Special thanks to Michele Jurich for sharing her story with us. The full version, originally published in The Catholic Voice, Oakland, CA, can be found here.
Wendy Jara's three-year journey through the Rite of Christian Initiation of Adults shows the evolution of her relationship with God.
Her literal journey begins in Guangzhou, China; then to Mexico City, where Jara receives a lift from Our Lady of Guadalupe, and continues in Walnut Creek, California. There's a dash of Korean drama, the Internet and a loving family with Mexican roots. There is love.
In the first year, Sister Dominic Bonnici, OP, who directs the adult faith formation program at St. Mary Parish in Walnut Creek, asked Jara, "What is God like to you?" "God is like Santa Claus in American culture," Jara replied. "I make a wish. I tell him what I want. Praying is making a wish." In the second year, she said, "I feel God is looking at me all the time and He knows what I'm doing and I'd better behave myself." In her third year, Jara, 28, sees God in a different light. "God is a father to me. And he is shaping me, not to what I want. It's what he wants."
Jara’s introduction to the Catholic faith came through her husband, Donato. Wendy and a friend enjoyed watching Korean drama, and went online to chat with others with similar interests. She was interested in chatting with a Korean on the subject. Donato Jara, who was studying international business in Korea, was looking for Korean friends online. "I didn't know he was American," Wendy Jara said.
During a break from school, he went to China. Three months later, they were married in China. A year later, on March 28, 2008, they married in the cathedral of her home city of Guangzhou. Twenty members of his family and friends came to the wedding; 60 came from her side of the family. "It was a beautiful cathedral," she said, "but back then, I didn't know anything."

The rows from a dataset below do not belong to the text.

/-- The dimensions of a register array, outermost first. -/
def Reg.dims : Reg → List Dim
  | .CQ_TABLE => [.die]
  | .GAUGE_CFG => [.die]
  | .GAUGE => [.die, .step 9 0x8]
  | .GAUGE_TILES => [.step 4 0x1000000]
  | .HQ_BASE => [.step 32 0x20]
  | .HQ_CFG => [.step 32 0x20]
  | .HQ_POST => [.step 32 0x20]
  | .HQ_DONE => [.step 32 0x20]
  | .TILE_CTL => [.step 4 0x1000000, .step 16 0x10000, .step 8 0x1000]
  | .TILE_PERR => [.step 4 0x1000000, .step 16 0x10000, .step 8 0x1000]
  | .CTX_CTL => [.step 4 0x1000000, .step 16 0x10000, .step 8 0x1000, .step 4 0x40]
  | .CTX_PC => [.step 4 0x1000000, .step 16 0x10000, .step 8 0x1000, .step 4 0x40]
  | .CTX_CAUSE => [.step 4 0x1000000, .step 16 0x10000, .step 8 0x1000, .step 4 0x40]
  | .CTX_BADADDR => [.step 4 0x1000000, .step 16 0x10000, .step 8 0x1000, .step 4 0x40]
  | .CTX_WIN => [.step 4 0x1000000, .step 16 0x10000, .step 8 0x1000, .step 4 0x40]
  | .CTX_SLICE => [.step 4 0x1000000, .step 16 0x10000, .step 8 0x1000, .step 4 0x40]
  | .CTX_STEP => [.step 4 0x1000000, .step 16 0x10000, .step 8 0x1000, .step 4 0x40]
  | .STOOK_IRQ_PEND => [.step 4 0x1000000, .step 16 0x10000]
  | .STOOK_IRQ_MASK => [.step 4 0x1000000, .step 16 0x10000]
  | .STOOK_PERR => [.step 4 0x1000000, .step 16 0x10000]
  | .DMA_STATUS => [.step 4 0x1000000, .step 16 0x10000]
  | .DMA_ABORT => [.step 4 0x1000000, .step 16 0x10000]
  | .DMA_ABORT_RES => [.step 4 0x1000000, .step 16 0x10000]
  | .THR_CFG => [.step 4 0x1000000, .step 16 0x10000]
  | .THR_MAXPIX => [.step 4 0x1000000, .step 16 0x10000]
  | .THR_STATUS => [.step 4 0x1000000, .step 16 0x10000]
  | .THR_ABORT => [.step 4 0x1000000, .step 16 0x10000]
  | .THR_ABORT_RES => [.step 4 0x1000000, .step 16 0x10000]
  | .THR_FALLBACK => [.step 4 0x1000000, .step 16 0x10000]
  | .THR_REJECT => [.step 4 0x1000000, .step 16 0x10000]
  | .THR_BUSY => [.step 4 0x1000000, .step 16 0x10000]
  | .PERM_CTX_BASE => [.step 4 0x1000000]
  | .PERM_STATUS => [.step 4 0x1000000]
  | .PERM_ABORT => [.step 4 0x1000000]
  | .PERM_ABORT_RES => [.step 4 0x1000000]
  | .PERM_REPL => [.step 4 0x1000000]
  | .PERM_VOID => [.step 4 0x1000000]
  | .BALER_CTX_BASE => [.step 4 0x1000000]
  | .BALER_STATUS => [.step 4 0x1000000]
  | .BALER_ABORT => [.step 4 0x1000000]
  | .BALER_ABORT_RES => [.step 4 0x1000000]
  | .BALER_SLOTS => [.step 4 0x1000000]
  | .TOK_VOCAB => [.step 4 0x1000000, .step 8 0x8]
  | .TOK_STATUS => [.step 4 0x1000000]
  | .TOK_ABORT => [.step 4 0x1000000]
  | .TOK_ABORT_RES => [.step 4 0x1000000]
  | .TOK_COUNT => [.step 4 0x1000000]
  | .FL_SUBMIT => [.step 2 0x1000000, .step 64 0x10]
  | .FL_LAST => [.step 2 0x1000000, .step 64 0x10]
  | .FL_STATUS => [.step 2 0x1000000]
  | .FL_ABORT => [.step 2 0x1000000]
  | .FL_ABORT_RES => [.step 2 0x1000000]
  | .FL_MAPCACHE => [.step 2 0x1000000]
  | .FL_AUX => [.step 2 0x1000000]
  | .FL_GC => [.step 2 0x1000000]
  | .FL_MAPMISS => [.step 2 0x1000000]
  | .FL_PARREC => [.step 2 0x1000000]
  | .FL_KEY_DATA => [.step 2 0x1000000, .step 8 0x8]
  | .FL_KEY_CMD => [.step 2 0x1000000]
  | .FL_VOL_CFG => [.step 2 0x1000000, .step 16 0x20]
  | .FL_VOL_STATE => [.step 2 0x1000000, .step 16 0x20]
  | .FL_VOL_CAP => [.step 2 0x1000000, .step 16 0x20]
  | .FL_VOL_CNT => [.step 2 0x1000000, .step 16 0x20]
  | .MEM_IL => []
  | .DRAM_ERR_CNT => [.step 4 0x1000000, .step 6 0x10000]
  | .DRAM_ERR_LAST => [.step 4 0x1000000, .step 6 0x10000]
  | .DRAM_MARK => [.step 4 0x1000000, .step 6 0x10000]
  | .DRAM_REFRESH => [.step 4 0x1000000, .step 6 0x10000]
  | .POOL_CFG => [.step 4 0x1000000, .step 64 0x20]
  | .POOL_BASE => [.step 4 0x1000000, .step 64 0x20]
  | .POOL_META => [.step 4 0x1000000, .step 64 0x20]
  | .POOL_STAT => [.step 4 0x1000000, .step 64 0x20]
  | .POOL_ABORT => [.step 4 0x1000000]
  | .POOL_ABORT_RES => [.step 4 0x1000000]
  | .STREAM_CFG => [.step 4 0x1000000, .step 4 0x4000]
  | .STREAM_STATUS => [.step 4 0x1000000, .step 4 0x4000]
  | .STREAM_ABORT => [.step 4 0x1000000, .step 4 0x4000]
  | .STREAM_ABORT_RES => [.step 4 0x1000000, .step 4 0x4000]
  | .STREAM_COUNT => [.step 4 0x1000000, .step 4 0x4000]
  | .PORT_CFG => [.step 2 0x1000000, .step 8 0x10000]
  | .PORT_MAC => [.step 2 0x1000000, .step 8 0x10000]
  | .PORT_STATUS => [.step 2 0x1000000, .step 8 0x10000]
  | .PORT_CNT_FEC => [.step 2 0x1000000, .step 8 0x10000]
  | .PORT_CNT_FRAME => [.step 2 0x1000000, .step 8 0x10000]
  | .FUR_CFG => [.step 2 0x1000000]
  | .FUR_TIMER => [.step 2 0x1000000]
  | .FUR_RATE => [.step 2 0x1000000]
  | .FUR_RATE_GAP => [.step 2 0x1000000]
  | .FUR_ADDR_BASE => [.step 2 0x1000000]
  | .FUR_SUBMIT => [.step 2 0x1000000]
  | .FUR_KEY_CMD => [.step 2 0x1000000]
  | .FUR_KEY_BASE => [.step 2 0x1000000]
  | .FUR_KEY_LEN => [.step 2 0x1000000]
  | .FUR_EVQ => [.step 2 0x1000000]
  | .FUR_EVQ_PTR => [.step 2 0x1000000]
  | .FUR_ABORT => [.step 2 0x1000000]
  | .FUR_ABORT_RES => [.step 2 0x1000000]
  | .FUR_STATUS => [.step 2 0x1000000]
  | .FUR_CNT => [.step 2 0x1000000]
  | .FUR_SQ_CFG => [.step 2 0x1000000, .step 64 0x8]
  | .FUR_RQ_BASE => [.step 2 0x1000000, .step 64 0x10]
  | .FUR_RQ_PTR => [.step 2 0x1000000, .step 64 0x10]
  | .ROCE_QPC_BASE => [.step 2 0x1000000]
  | .ROCE_GROUP_BASE => []
  | .ROCE_QP_CMD => [.step 2 0x1000000]
  | .ROCE_CNT => [.step 2 0x1000000]
  | .SCHED_CFG => [.step 2 0x1000000, .step 9 0x1000]
  | .SCHED_PORT_SHAPE => [.step 2 0x1000000, .step 9 0x1000]
  | .SCHED_Q_CFG => [.step 2 0x1000000, .step 9 0x1000, .step 64 0x8]
  | .SCHED_Q_STAT => [.step 2 0x1000000, .step 9 0x1000, .step 64 0x8]
  | .POL_MAP => [.step 2 0x1000000, .step 9 0x1000, .step 8 0x8]
  | .POL_CFG => [.step 2 0x1000000, .step 9 0x1000, .step 8 0x8]
  | .POL_DROP => [.step 2 0x1000000, .step 9 0x1000, .step 8 0x8]
  | .HL_STATUS => [.step 2 0x1000000]
  | .HL_CNT => [.step 2 0x1000000]
  | .MBOX_BIND => [.step 64 0x8]
  | .MBOX_LOCK => []
  | .MBOX_DB => []
  | .MBOX_DB_MASK => []
  | .MBOX_TX_ADDR => [.step 64 0x40]
  | .MBOX_TX_SEND => [.step 64 0x40]
  | .MBOX_RX_ADDR => [.step 64 0x40]
  | .MBOX_RX_LEN => [.step 64 0x40]
  | .MBOX_RX_POP => [.step 64 0x40]
  | .MBOX_CH_STAT => [.step 64 0x40]
  | .INTC_PEND => [.step 32 0x8]
  | .INTC_MASK => [.step 32 0x8]
  | .INTC_GCTL => [.step 32 0x8]
  | .INTC_ROUTE => [.step 64 0x8]
  | .INTC_CLAIM => [.step 6 0x8]
  | .INTC_COMPLETE => [.step 6 0x8]
  | .INTC_HADDR => [.step 2 0x8]
  | .INTC_HDATA => [.step 2 0x8]
  | .ROPE_CFG => []
  | .ROPE_STATUS => []
  | .ROPE_BYPASS => []
  | .ROPE_TIMER => []
  | .ROPE_TIMER2 => []
  | .ROPE_MARGIN => []
  | .ROPE_MARGIN_THR => []
  | .ROPE_ROUTE => []
  | .ROPE_COUNT => []
  | .ROPE_FW_STATUS => []
  | .ROPE_FW_CMD => []
  | .ROPE_FW_CHILD => []
  | .ROPE_MEMBER => [.step 32 0x8]
  | .BRINGUP_STEP => []
  | .BRINGUP_CFG => []
  | .RESET_CTL => []
  | .FLOOR => [.step 48 0x8]
  | .FP_GEN => []
  | .LANE_RES => [.step 4 0x8]
  | .D2D_RES => []
  | .PWR_REQ => []
  | .PWR_STATUS => []
  | .PWR_WAKE => []
  | .PWR_REFUSE => []
  | .ANCHOR_SERIAL => [.step 2 0x8]
  | .ANCHOR_LC => []
  | .ANCHOR_BOOT => []
  | .ANCHOR_FWREV => []
  | .ANCHOR_IDKEY => [.step 4 0x8]
  | .ANCHOR_CMD => []
  | .ANCHOR_ARG => []
  | .ANCHOR_DATA => [.step 4 0x8]
  | .ANCHOR_RNG => []
  | .ANCHOR_MEAS => [.step 8 0x20, .step 4 0x8]
  | .DBG_LEVEL => []
  | .DBG_UNLOCK => []
  | .DBG_SEL => []
  | .DBG_CTL => []
  | .DBG_REG_SEL => []
  | .DBG_BP_CTL => [.step 4 0x10]
  | .DBG_MEM_CMD => []
  | .ERR_SUMMARY => []
  | .ERR_IRQ_EN => []
  | .ERR_VIOL => []
  | .ERR_VIOL_FIRST => []
  | .ERR_FAB => []
  | .ERR_INJ => []
  | .DBG_CHAL => [.step 4 0x8]
  | .DBG_TOKEN => []
  | .DBG_REG_DATA => []
  | .DBG_BP_ADDR => [.step 4 0x10]
  | .DBG_MEM_ADDR => []
  | .DBG_MEM_DATA => []
  | .P_COUNTER => [.step 4 0x1000000, .step 4096 0x8]
  | .X_COUNTER => [.step 2 0x1000000, .step 1024 0x8]
  | .ANCHOR_RCV => [.step 512 0x8]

Her faith began to take shape during a trip to Mexico, to meet her husband's grandmother. In the cathedral in Mexico City, "That was the first time I got something," she said. "Like a little click. The story of Our Lady of Guadalupe. My husband told me stories. I felt like it was so powerful. Before that, I doubted. The packed church, with all the people so faithful — that really clicked for me."

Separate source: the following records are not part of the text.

-- ==== Sys2Proof/Machine/Mem.lean ====
section
/-!
DEFINITION. Device physical memory: DRAM with its interleave, error correction and poison (R314 to R326), SRAM with
parity (R85, R86), the host memory window (R407 to R414) and the snoop filter's hold on device accesses (R410).
-/
namespace Sys2Proof.Machine

/-! ## The address map -/

/-- The rows of the device physical address table, with DRAM split at populated DRAM (R315, R316). -/
inductive Region where
  | dram
  | above
  | stook (k : Nat)
  | tile (t : Nat)
  | host
  | csr
  | unmapped
  deriving DecidableEq, Repr

/-- The size of populated DRAM, Nc × Cch (R315). -/
def dramSize (s : State) : Nat := s.fld Fld.MEM_IL_NC 0 * 2 ^ (s.fld Fld.MEM_IL_CAP_LOG2 0 + 30)

/-- Base of the stook SRAMs. -/
def stookBase : Nat := 0xE000000000000
/-- Base of the tile SRAM aliases. -/
def tileBase : Nat := 0xE000100000000
/-- Base of CSR space. -/
def csrBase : Nat := 0xFF00000000000
/-- One past the DRAM range. -/
def dramEnd : Nat := 0x060000000000

/-- Where a device physical address lies (00_scope.md, R533). -/
def regionOf (s : State) (a : Nat) : Region :=
  if a < dramEnd then (if a < dramSize s then .dram else .above)
  else if 0x8000000000000 ≤ a ∧ a < 0xC000000000000 then .host
  else if stookBase ≤ a ∧ a < stookBase + 64 * 0x800000 then .stook ((a - stookBase) / 0x800000)
  else if tileBase ≤ a ∧ a < tileBase + 512 * 0x100000 then .tile ((a - tileBase) / 0x100000)
  else if csrBase ≤ a ∧ a < csrBase + 0x10000000 then .csr
  else .unmapped

/-- Does a span of `n` bytes lie wholly in populated DRAM? -/
def inDram (s : State) (a n : Nat) : Bool := a + n ≤ dramSize s && a + n ≤ dramEnd

/-- Does a span lie wholly in one memory region of the map (populated DRAM, one stook SRAM, one tile alias, the host
window)? -/
def inOneMemory (s : State) (a n : Nat) : Bool :=
  match regionOf s a with
  | .dram => inDram s a n
  | .stook k => a + n ≤ stookBase + (k + 1) * 0x800000
  | .tile t => a + n ≤ tileBase + (t + 1) * 0x100000
  | .host => inHostWindow a n
  | _ => false

/-- Does the address lie in memory that the floor plan marks failed (R536)? -/
def inFailedMemory (s : State) (a : Nat) : Bool :=
  match regionOf s a with
  | .stook k => stookFailed s k
  | .tile t => tileFailed s t
  | _ => false

/-- The lines of 64 bytes that a span touches, as line numbers. -/
def linesOf (a n : Nat) : List Nat :=
  if n = 0 then [] else (List.range ((a + n - 1) / 64 - a / 64 + 1)).map (· + a / 64)

/-! ## DRAM channels -/

/-- The positions of the set bits of `m` below 24, lowest first. -/
def setBits24 (m : Nat) : List Nat := (List.range 24).filter (fun i => m.testBit i)

/-- The channel and channel-local address of a DRAM address (R315). -/
def dramMap (s : State) (a : Nat) : Nat × Nat :=
  let nc := s.fld Fld.MEM_IL_NC 0
  let g := a / 4096
  let r := g / nc
  let i := g % nc
  let i := if s.flag Fld.MEM_IL_HASH 0 then (i + (r ^^^ (r >>> 7) ^^^ (r >>> 17)) % nc) % nc else i
  ((setBits24 (s.fld Fld.MEM_IL_CH_MASK 0)).getD i 0, r * 4096 + a % 4096)

/-- The symbol errors of a line. -/
def errsOf (s : State) (line : Nat) : List (Nat × Byte) := Cells.get (fun _ => []) s.lineErr line

/-- The state with a line's symbol errors replaced. -/
def setErrs (s : State) (line : Nat) (e : List (Nat × Byte)) : State :=
  { s with lineErr := Cells.put (fun _ => []) s.lineErr line e }

/-- The device mark of a rank: VALID with a device of 0 to 9 (R322). -/
def markOf (s : State) (ch rank : Nat) : Option Nat :=
  let m := field (s.rd .DRAM_MARK ch) (5 * rank) 5
  if m / 16 = 1 ∧ m % 16 ≤ 9 then some (m % 16) else none

/-- How a line decodes under RS(80,64) with its rank's mark (R320 to R322). -/
inductive LineRead where
  | clean
  | corrected (devices : List Nat)
  | uncorrectable
  deriving DecidableEq, Repr

/-- Decode a line with the given error positions (R322): up to 8 errors unmarked; marked, the device's symbols as
erasures and up to 4 further errors. -/
def decodeErrs (mark : Option Nat) (pos : List Nat) : LineRead :=
  match pos with
  | [] => .clean
  | _ =>
    match mark with
    | none => if pos.length ≤ 8 then .corrected (pos.map (· / 8)) else .uncorrectable
    | some m =>
      if (pos.filter (fun i => i / 8 ≠ m)).length ≤ 4 then .corrected (pos.map (· / 8)) else .uncorrectable

/-- Decode a line of the current state. -/
def decodeLine (s : State) (line : Nat) : LineRead :=
  let (ch, loc) := dramMap s (line * 64)
  decodeErrs (markOf s ch (Config.rankOf ch loc).val) ((errsOf s line).map Prod.fst)

/-- The stored word of a line, position i at the coefficient of x^i (R320): the codeword of its data with its symbol errors. -/
def storedLine (s : State) (line : Nat) (data : List Byte) : List Nat :=
  (errsOf s line).foldl (fun w e => w.set e.1 (w.getD e.1 0 ^^^ e.2.toNat)) (lineWord data)

/-- The place of a line: channel, rank, sub-channel, and the line number its record gives. -/
structure LinePlace where
  ch : Nat
  rank : Nat
  sub : Nat
  line : Nat

/-- The place of a line of device physical memory. -/
def placeOf (s : State) (line : Nat) : LinePlace :=
  let (ch, loc) := dramMap s (line * 64)
  ⟨ch, (Config.rankOf ch loc).val, (Config.subOf ch loc).val, line⟩

/-- Record an error of a line (R326): TYPE 1 corrected, 2 uncorrectable read, 3 dropped write; the source is raised
for types 2 and 3. -/
def recordDram (s : State) (p : LinePlace) (type device : Nat) : State :=
  let s := if type = 1 then s.satAdd Fld.DRAM_ERR_CNT_CORRECTED p.ch 1 else s.satAdd Fld.DRAM_ERR_CNT_UNCORR p.ch 1
  let s := s.wr .DRAM_ERR_LAST p.ch (BitVec.ofNat 64
    (p.line % 2 ^ 46 + (device % 16) * 2 ^ 46 + p.rank * 2 ^ 50 + type * 2 ^ 52 + p.sub * 2 ^ 54))
  let s := detect s (if type = 1 then 5 else 6)
  if type = 1 then s else raiseSource s (128 + 64 * (p.ch / 6) + p.ch % 6)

Her first year in the United States, she started going to church. "Of course, I didn't know what was going on," she said. I started asking, "What am I doing here?"
Her husband introduced her to Sister Dominic. "I started my journey," said Jara, who came to classes armed with an electronic Chinese-English translator and a Chinese-English Bible.
"Three years ago, I felt very helpless and frustrated," Jara said. She found her RCIA instructors to be “like angels to me." But in the first year, she said, "I felt weak in my faith.” In the second year, Jara decided to end the faith journey. "The only thing I ask you," her husband told her, "is please don't give up."
She felt her faith growing stronger. "It was so wonderful to be in RCIA. I still have a stressful life, but I can see it in another way. God shapes you like clay. He shapes you to be the person he wants you to be. I feel that's me. All the obstacles … that's what God used to shape me. It means he cares about me."
The Rite of Election, at the Cathedral of Christ the Light, was a special time for Jara. "I think I will never forget that moment," she said. The rite came on a busy weekend, but the night before, she said, she fell asleep, both at peace, and excited.
"The feeling is like you have been in love with someone for three years and now you're going to get married," she said.
Jara is preparing for receiving the sacraments at the Easter Vigil. "I am really, really blessed," she said. "I knew nothing five years ago. I didn't know religion. I'm hoping I never give up. I want to be what God wants me to be."